*Problem description:* In this material, which lines include the string "error"? Show them.
* * *
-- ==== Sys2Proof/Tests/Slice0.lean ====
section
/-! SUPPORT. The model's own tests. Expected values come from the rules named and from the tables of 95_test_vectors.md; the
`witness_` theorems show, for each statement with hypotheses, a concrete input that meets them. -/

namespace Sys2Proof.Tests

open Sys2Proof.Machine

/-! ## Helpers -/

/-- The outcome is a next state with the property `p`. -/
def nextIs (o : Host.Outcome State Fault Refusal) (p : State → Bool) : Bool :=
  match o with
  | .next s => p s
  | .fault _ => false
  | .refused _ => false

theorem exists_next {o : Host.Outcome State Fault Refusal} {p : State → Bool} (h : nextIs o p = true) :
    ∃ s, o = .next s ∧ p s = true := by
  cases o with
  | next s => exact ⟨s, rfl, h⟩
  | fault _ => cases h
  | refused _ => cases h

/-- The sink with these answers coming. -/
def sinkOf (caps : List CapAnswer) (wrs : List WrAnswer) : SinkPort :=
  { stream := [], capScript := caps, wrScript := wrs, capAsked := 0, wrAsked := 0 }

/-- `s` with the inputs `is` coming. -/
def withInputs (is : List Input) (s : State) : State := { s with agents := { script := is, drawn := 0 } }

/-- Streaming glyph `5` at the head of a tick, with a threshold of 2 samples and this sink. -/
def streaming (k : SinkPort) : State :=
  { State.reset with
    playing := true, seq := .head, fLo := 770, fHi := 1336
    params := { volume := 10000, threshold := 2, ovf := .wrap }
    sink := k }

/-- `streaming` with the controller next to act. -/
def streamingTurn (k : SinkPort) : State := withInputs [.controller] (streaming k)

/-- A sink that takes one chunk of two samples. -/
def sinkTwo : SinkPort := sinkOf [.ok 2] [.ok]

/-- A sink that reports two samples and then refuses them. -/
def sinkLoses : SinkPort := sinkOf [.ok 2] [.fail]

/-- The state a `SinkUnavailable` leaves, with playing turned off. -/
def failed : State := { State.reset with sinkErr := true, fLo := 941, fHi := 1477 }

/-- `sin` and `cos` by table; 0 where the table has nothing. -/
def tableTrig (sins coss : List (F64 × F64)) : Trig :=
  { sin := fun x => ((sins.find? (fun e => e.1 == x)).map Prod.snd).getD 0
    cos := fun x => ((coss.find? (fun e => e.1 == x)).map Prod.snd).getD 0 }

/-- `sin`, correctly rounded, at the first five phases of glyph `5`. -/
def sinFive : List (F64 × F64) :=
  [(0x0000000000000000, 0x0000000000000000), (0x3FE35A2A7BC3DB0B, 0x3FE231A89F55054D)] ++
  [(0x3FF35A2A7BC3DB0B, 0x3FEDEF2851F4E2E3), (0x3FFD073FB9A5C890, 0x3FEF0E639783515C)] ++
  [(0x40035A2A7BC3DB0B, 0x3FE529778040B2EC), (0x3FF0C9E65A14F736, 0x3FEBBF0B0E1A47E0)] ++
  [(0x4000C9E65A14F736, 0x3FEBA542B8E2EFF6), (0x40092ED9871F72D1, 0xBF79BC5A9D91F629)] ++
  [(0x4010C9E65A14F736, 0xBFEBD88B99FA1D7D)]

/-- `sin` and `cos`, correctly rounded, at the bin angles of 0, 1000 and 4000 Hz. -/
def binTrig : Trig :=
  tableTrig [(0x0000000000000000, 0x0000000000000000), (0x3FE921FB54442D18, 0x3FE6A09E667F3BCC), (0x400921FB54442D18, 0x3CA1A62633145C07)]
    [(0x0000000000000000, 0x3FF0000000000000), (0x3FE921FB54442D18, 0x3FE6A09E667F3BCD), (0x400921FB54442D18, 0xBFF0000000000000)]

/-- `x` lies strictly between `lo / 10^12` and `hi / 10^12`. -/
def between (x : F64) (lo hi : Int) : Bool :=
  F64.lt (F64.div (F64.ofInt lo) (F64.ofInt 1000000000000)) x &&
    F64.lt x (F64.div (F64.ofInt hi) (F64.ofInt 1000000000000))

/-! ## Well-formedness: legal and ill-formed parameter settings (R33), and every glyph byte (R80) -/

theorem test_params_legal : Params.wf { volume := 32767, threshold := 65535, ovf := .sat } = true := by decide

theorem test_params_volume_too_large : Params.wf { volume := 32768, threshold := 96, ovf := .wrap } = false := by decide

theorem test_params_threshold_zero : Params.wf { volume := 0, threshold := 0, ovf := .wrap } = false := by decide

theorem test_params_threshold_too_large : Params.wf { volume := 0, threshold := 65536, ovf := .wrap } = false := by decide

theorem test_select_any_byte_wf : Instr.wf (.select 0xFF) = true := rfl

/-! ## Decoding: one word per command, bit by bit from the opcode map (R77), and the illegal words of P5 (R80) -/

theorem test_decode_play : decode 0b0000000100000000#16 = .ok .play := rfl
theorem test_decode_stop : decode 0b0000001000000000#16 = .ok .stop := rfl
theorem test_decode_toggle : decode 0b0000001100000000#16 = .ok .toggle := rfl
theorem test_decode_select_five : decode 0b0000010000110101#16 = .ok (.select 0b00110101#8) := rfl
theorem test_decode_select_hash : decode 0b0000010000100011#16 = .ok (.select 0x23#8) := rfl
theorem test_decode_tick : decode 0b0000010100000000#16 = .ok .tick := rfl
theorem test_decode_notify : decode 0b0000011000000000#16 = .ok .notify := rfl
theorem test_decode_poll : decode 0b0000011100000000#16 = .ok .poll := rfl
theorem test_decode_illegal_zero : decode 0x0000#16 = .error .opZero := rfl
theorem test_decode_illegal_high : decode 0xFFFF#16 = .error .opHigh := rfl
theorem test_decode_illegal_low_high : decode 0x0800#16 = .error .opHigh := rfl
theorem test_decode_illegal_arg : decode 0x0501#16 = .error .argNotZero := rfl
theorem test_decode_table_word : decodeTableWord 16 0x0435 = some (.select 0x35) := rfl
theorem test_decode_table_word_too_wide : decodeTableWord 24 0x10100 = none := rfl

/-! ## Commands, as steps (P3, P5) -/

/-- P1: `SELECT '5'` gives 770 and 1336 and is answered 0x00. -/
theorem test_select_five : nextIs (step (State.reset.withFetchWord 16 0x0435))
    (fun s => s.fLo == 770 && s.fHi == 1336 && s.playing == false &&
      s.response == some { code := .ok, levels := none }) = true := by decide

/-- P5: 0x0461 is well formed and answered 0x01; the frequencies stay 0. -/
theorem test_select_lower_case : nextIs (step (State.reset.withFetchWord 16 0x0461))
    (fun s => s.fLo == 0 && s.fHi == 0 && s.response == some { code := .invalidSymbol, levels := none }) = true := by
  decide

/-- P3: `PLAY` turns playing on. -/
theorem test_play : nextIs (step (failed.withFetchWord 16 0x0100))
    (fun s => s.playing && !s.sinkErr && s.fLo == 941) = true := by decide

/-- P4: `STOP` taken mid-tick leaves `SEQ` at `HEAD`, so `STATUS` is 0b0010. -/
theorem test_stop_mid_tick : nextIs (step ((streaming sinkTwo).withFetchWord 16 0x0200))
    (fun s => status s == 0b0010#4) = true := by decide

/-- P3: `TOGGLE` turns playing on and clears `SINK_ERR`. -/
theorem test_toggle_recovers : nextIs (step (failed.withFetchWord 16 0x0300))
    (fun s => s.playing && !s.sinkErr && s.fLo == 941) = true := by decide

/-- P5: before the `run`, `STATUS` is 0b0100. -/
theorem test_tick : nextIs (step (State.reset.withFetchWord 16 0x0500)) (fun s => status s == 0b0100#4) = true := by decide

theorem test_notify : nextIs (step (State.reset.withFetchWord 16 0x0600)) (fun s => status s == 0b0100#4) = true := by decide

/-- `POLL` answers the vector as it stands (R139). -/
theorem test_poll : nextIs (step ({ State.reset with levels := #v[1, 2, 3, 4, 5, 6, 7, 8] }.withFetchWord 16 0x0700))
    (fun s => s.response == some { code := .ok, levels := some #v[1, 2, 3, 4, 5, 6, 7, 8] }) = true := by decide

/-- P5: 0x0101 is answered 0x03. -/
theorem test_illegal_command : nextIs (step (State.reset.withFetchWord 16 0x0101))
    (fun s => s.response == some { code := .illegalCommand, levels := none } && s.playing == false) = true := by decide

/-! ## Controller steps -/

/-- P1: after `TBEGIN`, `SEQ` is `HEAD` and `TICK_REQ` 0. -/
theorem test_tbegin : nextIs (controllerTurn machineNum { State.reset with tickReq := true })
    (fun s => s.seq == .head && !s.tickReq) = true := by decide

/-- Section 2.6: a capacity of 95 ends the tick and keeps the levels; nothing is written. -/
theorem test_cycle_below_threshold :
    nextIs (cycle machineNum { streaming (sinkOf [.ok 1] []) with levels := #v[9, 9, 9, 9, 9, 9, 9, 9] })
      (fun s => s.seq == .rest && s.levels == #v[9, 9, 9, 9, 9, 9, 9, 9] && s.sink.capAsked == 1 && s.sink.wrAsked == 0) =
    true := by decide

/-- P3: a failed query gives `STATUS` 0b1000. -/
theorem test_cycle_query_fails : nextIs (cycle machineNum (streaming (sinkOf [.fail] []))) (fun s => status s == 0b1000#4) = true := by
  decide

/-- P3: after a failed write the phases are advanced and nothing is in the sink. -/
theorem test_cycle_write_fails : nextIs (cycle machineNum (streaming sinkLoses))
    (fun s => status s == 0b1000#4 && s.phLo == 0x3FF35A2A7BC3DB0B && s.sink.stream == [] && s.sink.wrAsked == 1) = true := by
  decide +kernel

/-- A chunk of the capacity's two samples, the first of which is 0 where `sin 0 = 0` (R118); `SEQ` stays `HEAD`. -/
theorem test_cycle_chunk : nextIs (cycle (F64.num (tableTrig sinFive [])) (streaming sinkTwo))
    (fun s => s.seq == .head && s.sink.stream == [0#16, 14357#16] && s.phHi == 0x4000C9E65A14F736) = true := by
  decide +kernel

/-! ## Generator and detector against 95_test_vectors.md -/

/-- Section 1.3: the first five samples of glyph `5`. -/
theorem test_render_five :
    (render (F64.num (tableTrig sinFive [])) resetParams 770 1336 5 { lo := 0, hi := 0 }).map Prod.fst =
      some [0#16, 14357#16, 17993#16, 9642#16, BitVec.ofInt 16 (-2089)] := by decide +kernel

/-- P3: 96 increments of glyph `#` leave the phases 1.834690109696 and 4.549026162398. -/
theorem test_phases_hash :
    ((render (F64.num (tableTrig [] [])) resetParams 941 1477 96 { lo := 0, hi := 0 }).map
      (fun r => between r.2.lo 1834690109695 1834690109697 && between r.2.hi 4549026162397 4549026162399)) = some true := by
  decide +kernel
* * *
*Solution:*
theorem test_decode_illegal_zero : decode 0x0000#16 = .error .opZero := rfl
theorem test_decode_illegal_high : decode 0xFFFF#16 = .error .opHigh := rfl
theorem test_decode_illegal_low_high : decode 0x0800#16 = .error .opHigh := rfl
theorem test_decode_illegal_arg : decode 0x0501#16 = .error .argNotZero := rfl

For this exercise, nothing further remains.